■ Exercise aim:
Below are some records. Return exactly the lines from the one containing "passes R25. -/" through the one containing "class of a code. -/", both included, and only those.

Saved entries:

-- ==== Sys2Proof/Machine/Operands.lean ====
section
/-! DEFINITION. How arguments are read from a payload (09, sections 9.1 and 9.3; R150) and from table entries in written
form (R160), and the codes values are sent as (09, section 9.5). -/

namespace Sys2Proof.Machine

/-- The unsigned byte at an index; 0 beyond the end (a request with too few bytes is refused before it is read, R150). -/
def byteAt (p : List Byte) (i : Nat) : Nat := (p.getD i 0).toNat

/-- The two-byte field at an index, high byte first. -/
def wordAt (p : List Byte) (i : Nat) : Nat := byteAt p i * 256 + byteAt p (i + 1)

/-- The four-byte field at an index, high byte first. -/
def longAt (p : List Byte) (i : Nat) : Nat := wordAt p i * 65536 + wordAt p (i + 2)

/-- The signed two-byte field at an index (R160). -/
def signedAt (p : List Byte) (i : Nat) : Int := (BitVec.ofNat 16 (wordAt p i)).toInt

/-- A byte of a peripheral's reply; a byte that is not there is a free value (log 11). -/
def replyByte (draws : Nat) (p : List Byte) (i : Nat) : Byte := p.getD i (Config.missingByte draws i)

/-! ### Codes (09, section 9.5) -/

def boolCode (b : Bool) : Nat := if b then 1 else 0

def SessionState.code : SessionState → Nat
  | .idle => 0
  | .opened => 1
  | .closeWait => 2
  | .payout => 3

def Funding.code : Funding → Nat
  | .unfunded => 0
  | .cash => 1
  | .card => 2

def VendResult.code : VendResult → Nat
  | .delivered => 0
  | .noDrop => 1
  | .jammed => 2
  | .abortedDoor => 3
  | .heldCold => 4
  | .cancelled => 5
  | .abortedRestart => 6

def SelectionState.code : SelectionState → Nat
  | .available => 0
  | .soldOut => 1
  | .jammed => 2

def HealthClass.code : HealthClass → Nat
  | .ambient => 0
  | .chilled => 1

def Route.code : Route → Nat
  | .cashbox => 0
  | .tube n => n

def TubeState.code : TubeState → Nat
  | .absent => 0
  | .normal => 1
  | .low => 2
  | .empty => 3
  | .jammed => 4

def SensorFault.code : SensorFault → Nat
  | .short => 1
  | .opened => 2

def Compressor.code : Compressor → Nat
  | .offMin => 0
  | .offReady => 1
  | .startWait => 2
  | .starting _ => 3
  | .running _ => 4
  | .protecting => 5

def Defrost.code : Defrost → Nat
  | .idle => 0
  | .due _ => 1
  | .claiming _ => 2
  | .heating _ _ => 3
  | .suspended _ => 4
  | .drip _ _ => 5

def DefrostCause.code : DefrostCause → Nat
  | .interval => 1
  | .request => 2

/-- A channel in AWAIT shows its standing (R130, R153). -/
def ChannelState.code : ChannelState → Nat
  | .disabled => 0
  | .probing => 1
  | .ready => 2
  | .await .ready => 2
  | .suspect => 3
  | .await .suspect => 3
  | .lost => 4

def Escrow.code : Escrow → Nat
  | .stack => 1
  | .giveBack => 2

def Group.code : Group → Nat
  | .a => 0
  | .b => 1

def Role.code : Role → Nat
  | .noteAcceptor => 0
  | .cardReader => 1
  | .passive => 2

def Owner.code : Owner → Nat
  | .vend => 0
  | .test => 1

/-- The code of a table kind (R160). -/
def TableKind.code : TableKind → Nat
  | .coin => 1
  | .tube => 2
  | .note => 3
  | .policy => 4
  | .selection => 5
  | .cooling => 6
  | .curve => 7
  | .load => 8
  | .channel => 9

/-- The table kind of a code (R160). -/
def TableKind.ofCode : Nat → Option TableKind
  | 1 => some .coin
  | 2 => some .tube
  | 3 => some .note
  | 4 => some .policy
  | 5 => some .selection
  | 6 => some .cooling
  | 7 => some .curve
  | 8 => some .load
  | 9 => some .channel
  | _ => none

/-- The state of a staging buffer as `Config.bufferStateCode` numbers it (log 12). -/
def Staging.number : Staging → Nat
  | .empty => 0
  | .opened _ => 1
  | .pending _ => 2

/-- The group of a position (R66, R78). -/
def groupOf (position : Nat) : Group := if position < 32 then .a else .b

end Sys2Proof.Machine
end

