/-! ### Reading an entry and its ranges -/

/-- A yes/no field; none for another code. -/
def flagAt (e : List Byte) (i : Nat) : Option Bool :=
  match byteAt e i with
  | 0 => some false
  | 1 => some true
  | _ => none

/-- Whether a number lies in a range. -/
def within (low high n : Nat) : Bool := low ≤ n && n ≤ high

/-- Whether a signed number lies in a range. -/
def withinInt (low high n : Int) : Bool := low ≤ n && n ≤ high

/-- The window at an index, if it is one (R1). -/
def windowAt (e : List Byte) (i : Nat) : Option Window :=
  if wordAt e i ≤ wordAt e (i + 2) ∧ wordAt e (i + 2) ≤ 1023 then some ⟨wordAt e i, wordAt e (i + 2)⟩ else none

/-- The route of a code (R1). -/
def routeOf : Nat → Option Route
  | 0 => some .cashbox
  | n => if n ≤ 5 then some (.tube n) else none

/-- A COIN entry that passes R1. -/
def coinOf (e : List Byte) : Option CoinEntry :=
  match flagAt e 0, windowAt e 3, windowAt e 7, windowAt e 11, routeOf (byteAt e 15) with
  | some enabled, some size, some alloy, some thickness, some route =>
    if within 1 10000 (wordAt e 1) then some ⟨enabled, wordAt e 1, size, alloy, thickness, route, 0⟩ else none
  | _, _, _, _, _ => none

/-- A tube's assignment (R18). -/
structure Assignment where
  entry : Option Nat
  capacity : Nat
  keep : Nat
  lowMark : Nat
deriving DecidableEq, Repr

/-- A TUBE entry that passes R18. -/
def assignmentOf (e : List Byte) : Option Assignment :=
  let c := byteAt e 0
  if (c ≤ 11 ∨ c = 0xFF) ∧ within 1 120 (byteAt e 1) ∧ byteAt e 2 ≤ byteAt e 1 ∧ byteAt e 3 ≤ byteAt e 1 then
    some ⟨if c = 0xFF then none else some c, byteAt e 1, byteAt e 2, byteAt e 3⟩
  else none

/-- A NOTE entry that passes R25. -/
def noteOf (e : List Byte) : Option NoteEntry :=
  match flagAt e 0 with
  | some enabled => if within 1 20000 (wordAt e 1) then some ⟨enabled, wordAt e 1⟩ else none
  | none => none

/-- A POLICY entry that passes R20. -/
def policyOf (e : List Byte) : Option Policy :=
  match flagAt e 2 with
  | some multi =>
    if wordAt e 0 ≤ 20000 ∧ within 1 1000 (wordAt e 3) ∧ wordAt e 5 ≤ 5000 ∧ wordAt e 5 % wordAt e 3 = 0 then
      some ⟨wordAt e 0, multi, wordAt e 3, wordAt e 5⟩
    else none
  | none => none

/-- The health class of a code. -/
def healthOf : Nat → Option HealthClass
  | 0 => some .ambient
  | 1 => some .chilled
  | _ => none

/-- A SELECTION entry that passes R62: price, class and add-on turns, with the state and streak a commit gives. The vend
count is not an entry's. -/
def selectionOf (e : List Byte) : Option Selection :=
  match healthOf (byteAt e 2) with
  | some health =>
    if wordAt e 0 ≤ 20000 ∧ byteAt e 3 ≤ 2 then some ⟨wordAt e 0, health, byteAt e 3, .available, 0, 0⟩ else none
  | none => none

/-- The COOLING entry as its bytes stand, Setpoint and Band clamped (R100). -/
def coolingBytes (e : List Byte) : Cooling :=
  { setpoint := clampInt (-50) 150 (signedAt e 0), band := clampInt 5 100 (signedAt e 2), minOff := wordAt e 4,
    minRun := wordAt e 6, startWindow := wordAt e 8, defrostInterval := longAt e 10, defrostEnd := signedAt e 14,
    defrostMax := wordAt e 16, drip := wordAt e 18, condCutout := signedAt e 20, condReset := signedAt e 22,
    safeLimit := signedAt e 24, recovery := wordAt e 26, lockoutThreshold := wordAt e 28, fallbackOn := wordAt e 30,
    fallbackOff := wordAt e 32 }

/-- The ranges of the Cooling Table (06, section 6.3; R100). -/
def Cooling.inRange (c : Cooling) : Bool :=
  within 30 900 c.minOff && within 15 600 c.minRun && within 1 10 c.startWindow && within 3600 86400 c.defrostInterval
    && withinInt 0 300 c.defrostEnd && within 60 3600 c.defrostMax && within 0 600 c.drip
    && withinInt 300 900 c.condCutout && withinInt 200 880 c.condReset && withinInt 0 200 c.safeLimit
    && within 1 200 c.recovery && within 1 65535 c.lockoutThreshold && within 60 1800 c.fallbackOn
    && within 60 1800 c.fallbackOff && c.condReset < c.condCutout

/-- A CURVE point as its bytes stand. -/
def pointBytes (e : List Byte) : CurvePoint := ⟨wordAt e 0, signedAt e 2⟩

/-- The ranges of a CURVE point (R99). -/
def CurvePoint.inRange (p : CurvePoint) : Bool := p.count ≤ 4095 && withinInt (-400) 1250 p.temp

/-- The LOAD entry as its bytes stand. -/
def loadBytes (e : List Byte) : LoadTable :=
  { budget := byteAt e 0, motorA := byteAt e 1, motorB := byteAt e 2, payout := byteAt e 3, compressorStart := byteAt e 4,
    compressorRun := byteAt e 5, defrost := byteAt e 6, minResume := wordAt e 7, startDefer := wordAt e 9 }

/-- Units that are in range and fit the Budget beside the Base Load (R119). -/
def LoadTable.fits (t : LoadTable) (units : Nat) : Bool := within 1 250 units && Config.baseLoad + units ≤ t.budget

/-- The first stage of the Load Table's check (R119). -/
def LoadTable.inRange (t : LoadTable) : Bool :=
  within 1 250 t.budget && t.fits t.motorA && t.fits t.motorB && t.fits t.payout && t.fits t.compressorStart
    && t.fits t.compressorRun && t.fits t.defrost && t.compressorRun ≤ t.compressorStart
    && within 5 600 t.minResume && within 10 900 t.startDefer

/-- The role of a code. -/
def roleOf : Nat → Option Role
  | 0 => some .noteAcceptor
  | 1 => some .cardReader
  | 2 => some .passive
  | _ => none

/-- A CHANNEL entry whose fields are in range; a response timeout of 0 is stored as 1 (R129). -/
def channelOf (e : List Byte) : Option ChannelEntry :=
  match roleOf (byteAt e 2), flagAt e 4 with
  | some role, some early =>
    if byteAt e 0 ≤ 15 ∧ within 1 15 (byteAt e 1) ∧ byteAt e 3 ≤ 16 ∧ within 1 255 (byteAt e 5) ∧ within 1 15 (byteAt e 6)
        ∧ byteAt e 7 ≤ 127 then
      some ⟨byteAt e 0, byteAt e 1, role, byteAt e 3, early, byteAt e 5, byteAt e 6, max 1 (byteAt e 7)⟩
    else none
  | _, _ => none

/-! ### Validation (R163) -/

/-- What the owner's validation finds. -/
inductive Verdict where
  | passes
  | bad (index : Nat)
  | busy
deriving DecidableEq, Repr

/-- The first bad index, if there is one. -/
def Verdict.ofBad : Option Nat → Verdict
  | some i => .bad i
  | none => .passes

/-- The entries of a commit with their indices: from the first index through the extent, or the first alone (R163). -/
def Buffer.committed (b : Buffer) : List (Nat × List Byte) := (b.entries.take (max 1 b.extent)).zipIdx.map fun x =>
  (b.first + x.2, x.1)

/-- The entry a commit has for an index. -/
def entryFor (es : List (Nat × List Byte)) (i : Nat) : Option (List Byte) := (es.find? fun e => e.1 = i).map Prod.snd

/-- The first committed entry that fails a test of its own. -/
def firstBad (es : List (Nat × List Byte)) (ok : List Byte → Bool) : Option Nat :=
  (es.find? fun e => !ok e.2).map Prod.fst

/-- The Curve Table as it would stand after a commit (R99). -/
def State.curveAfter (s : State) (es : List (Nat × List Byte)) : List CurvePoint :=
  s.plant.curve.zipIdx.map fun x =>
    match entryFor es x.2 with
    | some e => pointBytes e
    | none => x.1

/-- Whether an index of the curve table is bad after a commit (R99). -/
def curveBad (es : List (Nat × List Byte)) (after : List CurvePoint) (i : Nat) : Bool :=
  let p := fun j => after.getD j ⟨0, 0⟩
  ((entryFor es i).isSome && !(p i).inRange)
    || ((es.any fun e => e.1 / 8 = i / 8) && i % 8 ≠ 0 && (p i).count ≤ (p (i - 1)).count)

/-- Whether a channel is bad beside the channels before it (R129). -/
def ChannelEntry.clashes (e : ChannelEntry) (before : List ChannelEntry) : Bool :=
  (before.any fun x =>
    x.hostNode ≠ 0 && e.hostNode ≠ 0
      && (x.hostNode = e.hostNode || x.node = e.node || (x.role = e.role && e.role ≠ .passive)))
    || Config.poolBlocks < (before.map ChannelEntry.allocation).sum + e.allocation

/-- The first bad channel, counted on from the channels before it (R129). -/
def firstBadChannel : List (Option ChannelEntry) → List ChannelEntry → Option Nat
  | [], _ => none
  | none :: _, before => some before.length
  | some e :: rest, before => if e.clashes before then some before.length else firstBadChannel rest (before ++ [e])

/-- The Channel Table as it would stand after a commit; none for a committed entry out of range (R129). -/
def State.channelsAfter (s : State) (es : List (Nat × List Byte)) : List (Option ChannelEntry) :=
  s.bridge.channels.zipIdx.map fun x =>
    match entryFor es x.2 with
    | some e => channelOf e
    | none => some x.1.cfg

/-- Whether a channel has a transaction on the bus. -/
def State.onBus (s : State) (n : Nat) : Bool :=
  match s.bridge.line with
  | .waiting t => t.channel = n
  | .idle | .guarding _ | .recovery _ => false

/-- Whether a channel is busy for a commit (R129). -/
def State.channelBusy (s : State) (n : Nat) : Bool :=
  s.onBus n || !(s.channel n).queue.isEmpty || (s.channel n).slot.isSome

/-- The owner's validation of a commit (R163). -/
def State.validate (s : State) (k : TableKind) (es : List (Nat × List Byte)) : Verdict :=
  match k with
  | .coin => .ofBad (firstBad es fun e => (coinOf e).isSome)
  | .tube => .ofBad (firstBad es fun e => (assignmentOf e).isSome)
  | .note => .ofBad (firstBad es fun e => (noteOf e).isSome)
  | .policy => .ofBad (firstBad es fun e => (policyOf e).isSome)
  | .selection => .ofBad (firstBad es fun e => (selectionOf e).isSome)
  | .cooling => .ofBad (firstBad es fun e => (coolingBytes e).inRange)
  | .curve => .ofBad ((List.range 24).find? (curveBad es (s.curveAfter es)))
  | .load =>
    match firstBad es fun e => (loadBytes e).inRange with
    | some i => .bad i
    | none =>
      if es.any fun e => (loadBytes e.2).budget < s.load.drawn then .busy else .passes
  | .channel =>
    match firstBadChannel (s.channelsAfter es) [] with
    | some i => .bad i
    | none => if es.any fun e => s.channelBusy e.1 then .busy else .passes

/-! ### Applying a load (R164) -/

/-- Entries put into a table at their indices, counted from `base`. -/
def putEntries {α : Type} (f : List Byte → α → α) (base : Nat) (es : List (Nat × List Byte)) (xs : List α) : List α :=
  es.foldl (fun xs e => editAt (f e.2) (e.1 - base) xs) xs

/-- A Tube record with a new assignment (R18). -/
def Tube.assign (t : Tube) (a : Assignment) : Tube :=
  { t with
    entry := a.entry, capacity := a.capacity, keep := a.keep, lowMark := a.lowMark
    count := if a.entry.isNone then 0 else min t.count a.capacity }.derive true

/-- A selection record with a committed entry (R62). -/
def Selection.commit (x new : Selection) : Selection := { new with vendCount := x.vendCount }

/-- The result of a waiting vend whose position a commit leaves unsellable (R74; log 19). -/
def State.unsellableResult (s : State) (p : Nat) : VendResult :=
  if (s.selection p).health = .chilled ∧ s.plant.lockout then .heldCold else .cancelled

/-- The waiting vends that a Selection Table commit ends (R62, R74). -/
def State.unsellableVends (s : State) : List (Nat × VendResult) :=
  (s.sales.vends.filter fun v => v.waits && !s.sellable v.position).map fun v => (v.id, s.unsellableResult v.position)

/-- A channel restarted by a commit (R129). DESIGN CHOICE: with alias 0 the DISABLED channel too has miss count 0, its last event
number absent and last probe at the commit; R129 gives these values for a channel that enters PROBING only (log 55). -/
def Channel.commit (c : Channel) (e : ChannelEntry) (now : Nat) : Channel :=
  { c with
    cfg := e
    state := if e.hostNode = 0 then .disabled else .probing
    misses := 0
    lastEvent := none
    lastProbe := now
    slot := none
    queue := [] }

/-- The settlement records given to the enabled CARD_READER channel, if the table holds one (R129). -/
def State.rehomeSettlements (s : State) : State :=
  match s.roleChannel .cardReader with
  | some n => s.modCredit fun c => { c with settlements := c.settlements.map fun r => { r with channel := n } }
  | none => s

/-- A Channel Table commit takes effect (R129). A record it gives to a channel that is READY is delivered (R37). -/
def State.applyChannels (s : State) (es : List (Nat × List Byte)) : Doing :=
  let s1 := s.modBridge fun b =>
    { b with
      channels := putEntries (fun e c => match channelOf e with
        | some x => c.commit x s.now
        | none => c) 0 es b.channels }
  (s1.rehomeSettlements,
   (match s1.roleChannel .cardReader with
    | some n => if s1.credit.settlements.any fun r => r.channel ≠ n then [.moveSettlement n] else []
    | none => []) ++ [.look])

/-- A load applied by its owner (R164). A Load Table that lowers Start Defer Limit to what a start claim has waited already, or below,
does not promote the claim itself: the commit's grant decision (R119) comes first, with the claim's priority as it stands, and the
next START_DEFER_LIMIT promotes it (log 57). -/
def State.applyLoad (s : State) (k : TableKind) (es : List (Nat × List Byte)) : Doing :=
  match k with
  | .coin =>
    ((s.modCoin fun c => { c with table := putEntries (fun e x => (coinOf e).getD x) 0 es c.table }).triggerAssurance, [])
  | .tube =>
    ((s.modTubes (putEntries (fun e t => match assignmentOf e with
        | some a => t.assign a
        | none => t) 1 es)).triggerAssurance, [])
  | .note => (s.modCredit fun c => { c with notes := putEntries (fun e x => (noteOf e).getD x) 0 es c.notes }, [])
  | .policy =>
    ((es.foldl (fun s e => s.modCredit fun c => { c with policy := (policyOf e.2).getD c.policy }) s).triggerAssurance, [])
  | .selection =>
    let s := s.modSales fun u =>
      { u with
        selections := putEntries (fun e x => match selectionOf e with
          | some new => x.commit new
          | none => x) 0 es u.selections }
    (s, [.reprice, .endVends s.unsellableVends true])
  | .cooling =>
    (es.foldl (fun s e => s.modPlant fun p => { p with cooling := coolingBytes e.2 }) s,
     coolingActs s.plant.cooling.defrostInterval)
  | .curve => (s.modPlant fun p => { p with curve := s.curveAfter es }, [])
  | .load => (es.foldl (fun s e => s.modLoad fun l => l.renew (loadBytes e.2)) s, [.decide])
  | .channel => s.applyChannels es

■ Reply:
/-- A NOTE entry that passes R25. -/
def noteOf (e : List Byte) : Option NoteEntry :=
  match flagAt e 0 with
  | some enabled => if within 1 20000 (wordAt e 1) then some ⟨enabled, wordAt e 1⟩ else none
  | none => none

/-- A POLICY entry that passes R20. -/
def policyOf (e : List Byte) : Option Policy :=
  match flagAt e 2 with
  | some multi =>
    if wordAt e 0 ≤ 20000 ∧ within 1 1000 (wordAt e 3) ∧ wordAt e 5 ≤ 5000 ∧ wordAt e 5 % wordAt e 3 = 0 then
      some ⟨wordAt e 0, multi, wordAt e 3, wordAt e 5⟩
    else none
  | none => none

/-- The health class of a code. -/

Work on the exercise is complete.